Charlotte Mursell, editor at the HarperCollins imprint, acquired UK and Commonwealth rights to The Very White of Love by S C Worrall from Caspian Dennis at Abner Stein. It will be published in hardback, e-book and audio book on 14th June 2018.
The story is based on the discovery of a chocolate box full of love letters written across the channel during the Second World War between Worrall’s mother, Nancy, and her fiancé, Martin Preston, a nephew of the poet Robert Graves. Despite his disappearance during the war, Nancy kept a photograph of him on her dressing table right up to her death. Worrall pieced together the fictional narrative using the letters resulting in a “heartbreaking and timeless love story”.
The author revealed how his mother had met Preston in Oxford in 1938 while she was working as a secretary in London and he was studying at the university, at St Edmund’s College, "and they had fallen madly in love".
When the Second World War began in 1939, Preston enlisted with the Oxfordshire and Buckinghamshire Light Infantry. Shortly before he travelled to northern France in 1940 with the British Expeditionary Force, the pair got engaged. The 20-year-old Oxford student, who was the youngest Lieutenant in the battalion, then disappeared during the war but Worrall's mother was never able to find out the exact circumstances.

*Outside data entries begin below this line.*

/-- The oldest posted write of a context, line by line: a line that is held keeps it and what follows. -/
def State.postedPerform (s : State) (k a : Nat) (bs : List Byte) (r : List (Nat × List Byte))
    (ps : List (Nat × Nat × Nat)) : State :=
  match ps with
  | [] => ((s.setBulk k { s.bulk k with posted := r }).bulkReads k).bulkSettle k
  | p :: more =>
    let q := s.postedLine k p.1 ((bs.drop p.2.1).take p.2.2)
    if q.1 then
      let rest := bs.drop (p.2.1 + p.2.2)
      let s := q.2.setBulk k { q.2.bulk k with posted := (p.1 + p.2.2, rest) :: r }
      State.postedPerform s k a bs r more
    else q.2

/-- BULK_WRITE_PERFORM: the oldest posted write of the context is performed as line writes; one whose next
line meets BUSY stays for a retry (R418, R421). -/
def execBulkWritePerform (k : Fin 65) (clash : Bool) (s : State) : Host.Outcome State Fault Refusal :=
  .next (
    let k := k.val
    match (s.bulk k).posted with
    | [] => s
    | (a, bs) :: r =>
      if clash ∧ touchesBins a (min bs.length 1) then s.bulkBusyHits k 1
      else s.postedPerform k a bs r (linePieces 70 a 0 bs.length))

end Sys2Proof.Machine
end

"Right up to her death, under the glass on her dressing table, next to pictures of my father and her three children, she kept a faded photograph of Martin, sitting on a bench in Oxford, in a cricket blazer, his thick, brown hair swept back off his forehead," the author said.

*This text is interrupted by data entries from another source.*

-- ==== Sys2Proof/Machine/Resets.lean ====
section
/-!
DEFINITION. What the entries into START, DORMANT and OFF keep and clear (R464, R480, R515, R518, R519,
R542, R579, R580): each begins from the state after cold reset and lays over it what is kept.
-/
namespace Sys2Proof.Machine

/-- Entries of a map whose keys lie in one of some ranges. -/
def keepIn {α : Type} (rs : List (Nat × Nat)) (m : Map α) : Map α :=
  m.filter (fun p => rs.any (fun r => decide (r.1 ≤ p.1) && decide (p.1 < r.2)))

/-- A state whose registers in some ranges read as they do in s; the model's own parts go on. -/
def State.overlay (s base : State) (rs : List (Nat × Nat)) : State :=
  let kept := keepIn rs s.regs
  let clean := base.regs.filter (fun p => !rs.any (fun r => decide (r.1 ≤ p.1) && decide (p.1 < r.2)))
  { base with
    regs := kept.foldl (fun m p => Map.insert m p.1 p.2) clean
    loft := s.loft
    freeCtr := s.freeCtr
    reqCtr := s.reqCtr
    sip := s.sip
    answers := s.answers
    pending := s.pending
    mode := { cleared := s.mode.cleared, hold := s.mode.hold } }

def recInfoRange : Nat × Nat := (0x10A08000, 0x10A0A000)
def dbgRange : Nat × Nat := (0x10900070, 0x10900074)
def fStep : Fld := ⟨0x10000800, 2, 0⟩
def fKind : Fld := ⟨0x10000800, 5, 4⟩
def kindCold : Word := 0
def kindWake : Word := 1
def kindWarm : Word := 2

def State.modMode (s : State) (f : ModeS → ModeS) : State := { s with mode := f s.mode }

/-! ## Lifecycle clearing (R518, R542) -/

/-- The lifecycle an input code stands for, as a change from another to it acts: BLANK and the codes
above VOID are VOID. -/
def State.lcSeen (s : State) (lc : Nat) : Nat :=
  if lc = 0 ∧ s.mode.cleared ≠ 0 then 5 else min lc 5

/-- Every bank zeroed. -/
def State.zeroBanks (s : State) : State := { s with mem := [], bankFill := [] }

/-- A loft record is zeroed and its mark removed, STORE_COUNT kept. -/
def State.clearRecord (s : State) (r : Nat) : State :=
  (s.setLoftRec r ((s.loftRec r).put 0)).setBit (fRecSecret r) false

/-- The clearing of R542 for a new lifecycle, and its completion noted. Caches are invalidated by the
start that follows; a store under way of a record that is to be zeroed ends without effect. -/
def State.lifecycleClear (s : State) (lc : Nat) : State :=
  let s1 := if lc = 2 ∨ 4 ≤ lc then s.zeroBanks else s
  let recs := List.range 2048
  let stored := match s.store with
    | some (_, secret, _) => lc == 5 || (lc == 4 && secret)
    | none => false
  let s1 := if stored then ({ s1 with store := none } : State).setBit fLoftBusy false else s1
  let s2 :=
    if lc = 4 then recs.foldl (fun s r => if s.bit (fRecSecret r) then s.clearRecord r else s) s1
    else if lc = 5 then recs.foldl (fun s r => s.clearRecord r) s1
    else s1
  (s2.setFld fLc (BitVec.ofNat 32 lc)).modMode (fun m => { m with cleared := lc })

/-! ## DORMANT and OFF -/

/-- The pads of a quadrant are latched at the value and enable that SAFE gives (R533). -/
def State.padHold (s : State) (q : Nat) : State :=
  if s.mode.hold.contains q then s
  else
    let s := (List.range 256).foldl (fun s j =>
      let l := 256 * q + j
      let v := safePair (s.fld (fSafe l))
      s.modLane l (fun x => { x with lnOut := allPhases v.1, lnOe := allPhases v.2 })) s
    { s with mode := { s.mode with hold := s.mode.hold ++ [q] } }

/-- What stays of the lanes: the level at each pad, and what the pads of held quadrants show (R533). -/
def State.keptLanes (s : State) : Map LaneS :=
  (s.lanes.map (fun p => (p.1,
    if s.mode.hold.contains (p.1 / 256) then { pad := p.2.pad, lnOut := p.2.lnOut, lnOe := p.2.lnOe }
    else { pad := p.2.pad }))).filter (fun p => p.2 != {})

/-- DORMANT: everything but the loft and the always-on domain is gone; the quadrants that were powered
hold their pads (R519, R533). -/
def State.toDormant (s : State) : State :=
  let s := (List.range 4).foldl (fun s q => if s.powered (40 + q) then s.padHold q else s) s
  let t := s.overlay State.reset [(0x10A00000, 0x10B80000), (0x10900040, 0x10900080)]
  let t := ((t.setFld fMode modeDormant).setReg 0x1090001C 0x30000).setReg 0x10900024 0x30000
  let t := (t.setReg 0x10900044 0).setReg 0x10000800 0
  { t with store := s.store, lanes := s.keptLanes }

/-- VOID: DORMANT with every wake source disabled (R518). -/
def State.toVoid (s : State) : State :=
  s.toDormant.setFld ⟨0x10900040, 2, 0⟩ 0

/-- OFF: only the loft is left. -/
def State.toOff (s : State) : State :=
  let t := s.overlay State.reset [recInfoRange]
  let t := ((t.setFld fMode 0).setReg 0x1090001C 0).setReg 0x10900024 0
  { (t.setReg 0x10000800 0) with mode := { t.mode with hold := [] } }

/-! ## START of the cold and the DORMANT-wake kind (R480) -/

/-- The board die number shows in every port (R545). -/
def State.setBoardDie (s : State) (k : Word) : State :=
  (List.range 4).foldl (fun s p => s.setFld ⟨brReg p 8, 1, 0⟩ k) s

/-- START begins with the loft and some always-on registers kept; a lifecycle not cleared for is cleared
for first, and VOID stays in DORMANT. -/
def State.startFrom (s : State) (kind : Word) (keep : List (Nat × Nat)) : State :=
  let lc := s.lcSeen (s.fld fLc).toNat
  let s := if lc = s.mode.cleared then s else s.lifecycleClear lc
  if lc = 5 then s.toVoid
  else
    let die := s.fld ⟨brReg 0 8, 1, 0⟩
    let t := ((s.overlay State.reset (recInfoRange :: dbgRange :: keep)).setBoardDie die).setFld fKind kind
    { t with store := if kind = kindWake then s.store else none, lanes := s.keptLanes }

/-- COLD_RESET: with the always-on supply up, the AON counter, DBG_REFUSED and DBG_LAST stay (R480). -/
def execColdReset (boardDie : BitVec 2) (s : State) : Host.Outcome State Fault Refusal :=
  .next (
    if s.fld fMode = modeOff then s
    else (s.setBoardDie (boardDie.setWidth 32)).startFrom kindCold
      [(0x10900060, 0x10900068), (0x10900078, 0x10900080)])

/-- SUPPLY_UP: from OFF. -/
def execSupplyUp (boardDie : BitVec 2) (lc : BitVec 3) (s : State) : Host.Outcome State Fault Refusal :=
  .next (
    if s.fld fMode ≠ modeOff then s
    else ((s.setBoardDie (boardDie.setWidth 32)).setFld fLc (lc.setWidth 32)).startFrom kindCold [])

/-- SUPPLY_LOSS. -/
def execSupplyLoss (s : State) : Host.Outcome State Fault Refusal := .next s.toOff

/-- A wake ends DORMANT with the sources that qualified (R535). -/
def State.wake (s : State) (status : Word) : State :=
  (s.setReg 0x10900044 status).startFrom kindWake [(0x10A00000, 0x10B80000), (0x10900040, 0x10900080)]

/-! ## START of the warm kind -/

/-- Registers a warm start keeps: FEAT and presence; the timebase, but not the arming of timers or a
start at a time; bank control; power domains and the always-on registers; the loft's record marks and
store in progress; the ledger's counts; the bridge's board die number. -/
def warmKept : List (Nat × Nat) :=
  [(0x10000100, 0x10000320), (0x10480000, 0x10480070), (0x10480074, 0x10480080),
   (0x10780000, 0x10781080), (0x10900018, 0x10900028), (0x10900040, 0x10900080),
   (0x10A00004, 0x10A00008), recInfoRange, (0x106C000C, 0x106C0010), (2 ^ 49, 2 ^ 49 + 1024)]

/-- The ledger's shares after every generation has advanced: outstanding entries count as of an old
generation (R370, R464). -/
def State.warmLedger (s t : State) : State :=
  let t := t.setFld fNovcUsed (s.fld fNovcUsed)
  let t := { t with ledger := s.ledger }
  (List.range 64).foldl (fun t v =>
    let u := s.ledgerAdvance v
    let t := t.setReg (0x106C1008 + 0x10 * v) (u.reg (0x106C1008 + 0x10 * v))
    t.setFld (vcGen v) (s.fld (vcGen v) + 1)) t

/-- Numbers of outstanding operations go on, so that a late response finds no operation. -/
def State.warmThreads (s : State) : Map Thread :=
  (s.threads.filter (fun p => p.2.nextOp ≠ 0)).map (fun p => (p.1, { nextOp := p.2.nextOp }))

/-- START of the warm kind: links go down, every thread, unit and virtual complex is reset, and bank
contents stay. The clocks in force stay (R160), the timebase with its pending values, and PT counts on, its
epoch bits those of the timebase (R200, R237, R243); requests of the ledger on their way out leave. -/
def State.warmStart (s : State) : State :=
  let s := (List.range 4).foldl (fun s p => s.linkLost p 0) s
  let die := s.fld ⟨brReg 0 8, 1, 0⟩
  let t := ((s.overlay State.reset warmKept).setBoardDie die).setFld fKind kindWarm
  let t := s.warmLedger t
  let t := (List.range 4).foldl (fun t q =>
    (t.setFld (fPtTime (8 * q)) (BitVec.ofNat 32 (s.pt (8 * q)))).setFld (fPtEpoch (8 * q)) (s.fld fEpoch)) t
  { t with
    pend := keepIn warmKept s.pend, tcycle := s.tcycle, tbHist := s.tbHist, goLate := s.goLate
    xq := s.xq.filter (fun p => match p.2 with | .sip _ => true | _ => false)
    mem := s.mem, bankFill := s.bankFill, offBanks := s.offBanks
    threads := s.warmThreads, lanes := s.keptLanes, store := s.store }

/-- WARM_RESET: in DORMANT a wake, but not in VOID (R518, R581). -/
def execWarmReset (s : State) : Host.Outcome State Fault Refusal :=
  .next (
    let m := s.fld fMode
    if m = modeOff then s
    else if m = modeDormant then (if s.fld fLc = lcVoid then s else s.wake 0)
    else s.warmStart)

/-- LIFECYCLE_CHANGE (R542, R583): in OFF and DORMANT it is seen at the next supply-up or wake. -/
def execLifecycleChange (lc : BitVec 3) (s : State) : Host.Outcome State Fault Refusal :=
  .next (
    let m := s.fld fMode
    let n := s.lcSeen lc.toNat
    if m = modeOff then s
    else if m = modeDormant then (if s.fld fLc = lcVoid then s else s.setFld fLc (lc.setWidth 32))
    else if n = (s.fld fLc).toNat then s
    else
      let s := s.lifecycleClear n
      if n = 5 then s.toVoid else s.warmStart)

end Sys2Proof.Machine
end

Worrall revealed that he "had always known of Martin’s existence" and wondered what had happened to this "dreamy-looking, young man who looked up at us from under the glass?"

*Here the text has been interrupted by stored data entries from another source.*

/-! ## The virtual complex table, host vectors and the bulk port (R293, R415, R457, R458) -/

/-- The command of a virtual complex that a bit of `VC_CMD` names. -/
def State.vcCommand (s : State) (v : Nat) (data : Word) : State :=
  match (bitsOf data 6 0).toNat with
  | 0 => s
  | 1 => s.vcCreate v
  | 2 => s.vcReset v
  | 4 => s.vcRemove v
  | 8 => s.vcFreeze v
  | 16 => s.vcThaw v
  | 32 => s.vcImage v false
  | 64 => s.vcImage v true
  | _ => s.vcNo v

/-- FREE or FROZEN (R458). -/
def State.vcStopped (s : State) (v : Nat) : Bool :=
  s.fld (vcState v) == vcFree || s.fld (vcState v) == vcFrozen

/-- A write through a path that the registers of a block do not accept: refused unless it would change
nothing (R22, R458). -/
def State.foreignWrite (s : State) (b : Blk) (off : Nat) (data : Word) : State :=
  match b.row off with
  | none => s
  | some r =>
    let a := b.base + off
    let acts (x : FieldSpec) : Bool :=
      let new := bitsOf data x.hi x.lo
      match x.acc with
      | .rw => new != (if x.cls = .commit then bitsOf (s.pendReg a) x.hi x.lo else s.fld ⟨a, x.hi, x.lo⟩)
      | .rc => false
      | _ => new != 0
    if r.fields.any acts then s.refuse b off else s

/-- A write in the virtual complex table. -/
def State.writeVct (s : State) (who : Agent) (off : Nat) (data : Word) : State :=
  if 0x2000 ≤ off ∧ off < 0x3A00 then s.writeOwners who off data
  else if !isManager who ∧ (0x1000 ≤ off ∨ (off % 0x40 ≠ 0x10 ∧ off % 0x40 ≠ 0x14)) then s.foreignWrite .vct off data
  else if 0x1000 ≤ off then s.rowWrite .vct off data anyField
  else
    let v := off / 0x40
    let r := off % 0x40
    if r = 0x10 ∨ r = 0x14 then
      (if isManager who ∨ s.threadOf who v then s else s.refuse .vct off)
    else if r = 0 then s.vcCommand v data
    else
      let s1 := s.rowWrite .vct off data (fun x new =>
        ifStopped (s.vcStopped v) x new &&
        (if r = 8 ∧ x.lo = 0 then new == 1 || new == 2
         else if r = 0x28 then new == 2 || new == 3
         else true))
      if r = 8 ∧ s1.fld (fMaxRev v) = 1 then s1.modVc v (fun x => { x with select := 1 }) else s1

/-- A level keeps the PEND bit of vector v set (R294). -/
def State.vecHeld (s : State) (v : Nat) : Bool := s.levelHeld (selVec v) && !s.vecResetting (selVec v)

/-- The PEND bits of word j that a W1C write of `data` clears: a level that is held sets its bit again in the
same cycle (R13, R294). -/
def State.pendClears (s : State) (j : Nat) (data : Word) : Word :=
  (List.range 32).foldl (fun w b => if s.vecHeld (32 * j + b) then w &&& ~~~ ((1 : Word) <<< b) else w) data

/-- A write in the host vector and bulk port block; BASE and LIMIT of context 64 accept nothing else
than the others do. -/
def State.writeHv (s : State) (who : Agent) (off : Nat) (data : Word) : State :=
  if 0x100 ≤ off ∧ off < 0x920 then
    let k := (off - 0x100) / 0x20
    let r := off % 0x20
    if r = 0 then s.writeBulkAddr k data
    else if r = 4 then
      let s1 := s.rowWrite .hv off data anyField
      if data.getLsbD 0 then s1 else s1.bulkDrop k
    else s.rowWrite .hv off data (fun _ _ => isManager who || (r != 0x10 && r != 0x14))
  else s.rowWrite .hv off (if off < 0x40 then s.pendClears (off / 4) data else data) anyField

Following his mother's death, Worrall was clearing out her house when he unearthed a chocolate box "decorated with red roses on it" with a red ribbon tied around it. Inside were faded love letters tightly bound with string. After reading of the pair's war-time romance, he researched Preston's life, visiting the UK house in Buckinghamshire where Preston had grown up and discovered the true circumstances of his disappearance on the battlefields of northern France.
Worrall revealed that his mother had never spoken much about the story of her love affair, but that the cache of letters "propelled me on a journey of discovery that took me from the house in Beaconsfield where Martin lived to the lanes around Penn [in Buckinghamshire] where he and Nancy walked from the battlefields of northern Europe to historical archives and abandoned blockhouses on the Maginot Line [in France]".
The author said: "Piecing together the narrative in the form of a novel, I have turned this powerful story of love and war into a novel – and brought closure to the story my mother was never able to fully discover: the circumstances of Martin’s disappearance in northern France in May 1940."
He revealed that "the moment I opened the chocolate box and found these bundles of tear-stained love letters, I knew I had to share this story with the world. I hope I have honoured their love, their lives and their courage, and the reader a book to treasure.”
In the novel, after a whirlwind romance, Martin is sent to the battlefields of France in 1939 and tells Nancy their love will keep them safe. But one day, his letters stop and Nancy tried to unravel the mystery of his disappearance.
Worrall is based in Hereford and has written for National Geographic, GQ, the London Times and the Guardian under the name Simon Worrall. He wrote a non-fiction book, The Poet and the Murderer, which was published by 4th Estate in 2002. The Very White of Love is his first novel.
Mursell revealed HQ is “immensely proud” to be publishing the book. She said: “Beautifully written and a true piece of history, Simon has pieced together a story that has just been waiting to be told for over 70 years."